FirstEnergy Nuclear Operating Company (FENOC) provided commitments in letters dated June 1, 2009, July 28, 2009, September 2, 2009, September 8, 2009, and September 14, 2009, for extensive visual and volumetric examination of the Beaver Valley Power Station (BVPS) Units 1 and

2. These inspections include 100 percent visual examination of the accessible areas of the containment liner plate by an American Society of Mechanical Engineers (ASME) code qualified inspector during the next refueling outage for each unit, October 2009 for Unit 2 and October 2010 for Unit 1. These inspections are a part of corrective actions for liner degradation found in April 2009.
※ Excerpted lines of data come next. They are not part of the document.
-- ==== Sys2Proof/Machine/Windows.lean ====
section
/-! DEFINITION. Apertures, access classes, windows and elements (04 R92 to R109): from the addresses of an access to the
places of its elements, with every check in the order of R95. -/

namespace Sys2Proof.Machine

/-- A trap on its way (16 R341): cause, TRAP or SYSCALL code, whether EPC is the next instruction, FADDR, and for a page
fault the batch entries of the instruction's own pages (18 R388). -/
structure Trap where
  cause : Nat
  code : Nat
  next : Bool
  faddr : Word
  pages : List Word
  deriving DecidableEq, Repr

def mkTrap (cause : Nat) (faddr : Nat) : Trap := { cause, code := 0, next := false, faddr := word faddr, pages := [] }

/-! Cause codes (18 Table 18.4) -/
def tILLEGAL : Trap := mkTrap 0x01 0
def tPRIVILEGE : Trap := mkTrap 0x02 0
def tRESERVED : Trap := mkTrap 0x03 0
def tAPERTURE (a : Nat) : Trap := mkTrap 0x05 a
def tMISALIGNED (a : Nat) : Trap := mkTrap 0x06 a
def tFE : Trap := mkTrap 0x08 0

/-- Why an access is not performed. -/
inductive Fail where
  | trap (t : Trap)
  | unplaced                       -- run-ahead met an unplaced page (18 R388)
  deriving DecidableEq, Repr

/-! Apertures (04 Table 4.1) -/

inductive Ap where
  | glob
  | remote (core win off : Nat)
  | loc (win off : Nat)
  | priv (off : Nat)
  | mirror (off : Nat)
  | sync (off : Nat)
  | device (off : Nat)
  | none
  deriving DecidableEq, Repr

def apOf (a : Nat) : Ap :=
  if a < 0x0100000000000000 then .glob
  else if 0xFFFFE00000000000 ≤ a ∧ a ≤ 0xFFFFE07FFFFFFFFF then
    .remote (bitsOf a 38 23) (bitsOf a 22 20) (bitsOf a 19 0)
  else if 0xFFFFFF0000000000 ≤ a ∧ a ≤ 0xFFFFFF00007FFFFF then .loc (bitsOf a 22 20) (bitsOf a 19 0)
  else if 0xFFFFFF1000000000 ≤ a ∧ a ≤ 0xFFFFFF10FFFFFFFF then .priv (bitsOf a 31 0)
  else if 0xFFFFFF2000000000 ≤ a ∧ a ≤ 0xFFFFFF20003FFFFF then .mirror (bitsOf a 21 0)
  else if 0xFFFFFF3000000000 ≤ a ∧ a ≤ 0xFFFFFF30FFFFFFFF then .sync (bitsOf a 31 0)
  else if 0xFFFFFFF000000000 ≤ a ∧ a < 2 ^ 64 then .device (a - 0xFFFFFFF000000000)
  else .none

def Ap.number : Ap → Nat
  | .glob => 0
  | .remote .. => 1
  | .loc .. => 2
  | .priv _ => 3
  | .mirror _ => 4
  | .sync _ => 5
  | .device _ => 6
  | .none => 7

def Ap.win : Ap → Nat
  | .remote _ w _ => w
  | .loc w _ => w
  | _ => 0

/-- Kinds of access of the tables of 08 (R203 to R210). -/
inductive Acs where
  | ld | st | lda | stl | ldsy | vld | vst | vldsy
  deriving DecidableEq, Repr

def Acs.store : Acs → Bool
  | .st => true
  | .stl => true
  | .vst => true
  | _ => false

/-- Who accesses: a context now, or the context that issued an engine command, with the privilege and descriptors
captured (18 R426, 04 R107). -/
structure Issuer where
  core : Nat
  ctx : Nat
  priv : Nat
  wd5 : Word
  wd6 : Word
  wd7 : Word
  ahead : Bool
  deriving DecidableEq, Repr

def issuer (s : State) : Issuer :=
  let c := me s
  { core := myId s, ctx := myN s, priv := c.priv.toNat, wd5 := c.regs.wd5, wd6 := c.regs.wd6, wd7 := c.regs.wd7,
    ahead := c.ra.isSome }

/-! Windows (04 Table 4.3) -/

/-- Offset units of one element. -/
def winUnit (w : Nat) : Nat := if w = 0 then 4 else if w = 1 ∨ w = 2 ∨ w = 7 then 2 else 1

/-- Offset units that an access of a size covers: raw bytes, or an element for each 4 bytes of register. -/
def winSpan (w size : Nat) : Nat := if w = 0 then size else (if size = 8 then 2 else 1) * winUnit w

/-- The swizzle (04 R109) (in part DEDUCED, log 26). -/
def xs1 (o : Nat) : Nat := Nat.xor o (o / 256 % 32 * 4)
def swz (x : Bool) (o : Nat) : Nat := if x then xs1 o else o

/-- Fields of a descriptor of windows 5 and 6 (04 Table 4.4). -/
def wdEn (d : Word) : Bool := d.getLsbD 63
def wdGroup (d : Word) : Nat := 32 * 2 ^ bitsOf d.toNat 53 52
def wdRlen (d : Word) : Nat := bitsOf d.toNat 51 38
def wdRbase (d : Word) : Nat := bitsOf d.toNat 37 19
def wdDbase (d : Word) : Nat := bitsOf d.toNat 18 0
def wdRegion (d : Word) : Nat := bitsOf d.toNat 3 0

def Issuer.desc (q : Issuer) (w : Nat) : Word := if w = 5 then q.wd5 else if w = 6 then q.wd6 else q.wd7

/-- Element index and record offset of an offset in window 5 or 6 (04 R104); none: below the data base. -/
def quantAt (d : Word) (w o : Nat) : Option (Nat × Nat) :=
  let base := if w = 5 then wdDbase d else 2 * wdDbase d
  if o < base then none
  else
    let i := o - base
    let r := wdRlen d
    let g := wdGroup d
    some (i, wdRbase d + 4 * (i / r * (r / g) + i % r / g))

/-- Row stride and row offset of a plastic region (03 R86). -/
def rowStride (cols : Nat) : Nat := 8 + 8 * ((cols + 1) / 2)
def rowAt (r : Region) (row : Nat) : Nat := r.base + row * rowStride r.cols
def entryAt (r : Region) (row col : Nat) : Nat := rowAt r row + 8 + 4 * col

def regionOf (s : State) (c n : Nat) : Option Region := mget (getCore s c).regions n none

/-! The checks of one address, in the order of 04 R95 -/

/-- 1: all bytes in one aperture that exists. -/
def chkMember (size a : Nat) : Option Trap :=
  let ap := apOf a
  let last := apOf (a + winSpan ap.win size - 1)
  if ap = .none ∨ ap.number ≠ last.number then some (tAPERTURE a)
  else match ap with
    | .remote c .. => if validCore c then none else some (tAPERTURE a)
    | _ => none

/-- 2: device space is for system and firmware. -/
def chkPriv (q : Issuer) (a : Nat) : Option Trap :=
  match apOf a with
  | .device _ => if q.priv = 0 then some (tAPERTURE a) else none
  | _ => none

/-- 3: the access class (04 Table 4.2, 08 R204 to R210). Here stands the ILLEGAL that those rules give by window, and a
store through window 7 of the remote aperture raises APERTURE (the spec leaves both open; DESIGN CHOICE, log 40). -/
def chkClass (s : State) (q : Issuer) (k : Acs) (size : Nat) (sx x : Bool) (a : Nat) : Option Trap :=
  let ap := apOf a
  let w := ap.win
  let sp := match ap with
    | .loc .. => true
    | .remote .. => true
    | _ => false
  let bad : Option Trap := match k, ap with
    | .ldsy, .loc .. => none
    | .vldsy, .loc .. => none
    | .ldsy, _ => some (tAPERTURE a)
    | .vldsy, _ => some (tAPERTURE a)
    | .st, .mirror _ => some (mkTrap 0x0B a)
    | .stl, .mirror _ => some (mkTrap 0x0B a)
    | .vst, .mirror _ => some (mkTrap 0x0B a)
    | .lda, .priv _ => some (tAPERTURE a)
    | .stl, .priv _ => some (tAPERTURE a)
    | .lda, .device _ => some (tAPERTURE a)
    | .stl, .device _ => some (tAPERTURE a)
    | .vld, .sync _ => some (tAPERTURE a)
    | .vst, .sync _ => some (tAPERTURE a)
    | .vld, .device _ => some (tAPERTURE a)
    | .vst, .device _ => some (tAPERTURE a)
    | .st, .loc 7 _ => some (mkTrap 0x09 a)
    | .vst, .loc 7 _ => some (mkTrap 0x09 a)
    | _, .remote _ w _ => if 5 ≤ w then some (tAPERTURE a) else none
    | _, .mirror _ => if (getLayer s (layerIn s q.core)).stale then some (mkTrap 0x0C a) else none
    | _, _ => none
  if (x && (!sp || decide (5 ≤ w))) || (w != 0 && (size < 4 || sx || k == .lda || k == .stl)) then some tILLEGAL
  else bad

/-- 4: the descriptor of windows 5 to 7 (04 R103, R105). -/
def chkDesc (s : State) (q : Issuer) (a : Nat) : Option Trap :=
  match apOf a with
  | .loc w _ =>
    if w < 5 then none
    else if !wdEn (q.desc w) then some (mkTrap 0x0A a)
    else if w = 7 ∧ regionOf s q.core (wdRegion q.wd7) = none then some (mkTrap 0x0A a)
    else none
  | _ => none

/-- Whether one element of window 5, 6 or 7 is in range (04 R102, R104, R105). -/
def elemInRange (s : State) (q : Issuer) (w o : Nat) : Bool :=
  let sz := coreSp s q.core
  if w = 7 then
    match regionOf s q.core (wdRegion q.wd7) with
    | none => false
    | some r => decide (o / 2 / r.cols < r.rows) && decide (entryAt r (o / 2 / r.cols) (o / 2 % r.cols) + 2 ≤ sz)
  else
    match quantAt (q.desc w) w o with
    | none => false
    | some (_, rec) => decide ((if w = 6 then o / 2 else o) < sz) && decide (rec + 4 ≤ sz)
These examinations will be followed by an enhanced ASME IWE visual examination scheduled 18 months later for BVPS, Units 1 and 2 (i.e., in April 2012 and April 2011, respectively).

In addition, FENOC has committed to perform volumetric examination of a minimum of eight non-random areas and 75 randomly-selected one-foot square locations of the containment liner plate of BVPS, Units 1 and 2. The non-random areas will be selected based on site-specific operating experience from areas that are likely to be subjected to localized pitting corrosion. The specific areas to be considered for selection include:

• areas that have been repainted more than once

• areas with irregular contour

• an area below the 2006 steam generator replacement construction opening (Unit 1 only)

• an area at grade level where concrete containment is exposed to the environment

• an area adjacent to where the through-wall degradation of the liner was discovered in April 2009 (Unit 1 only)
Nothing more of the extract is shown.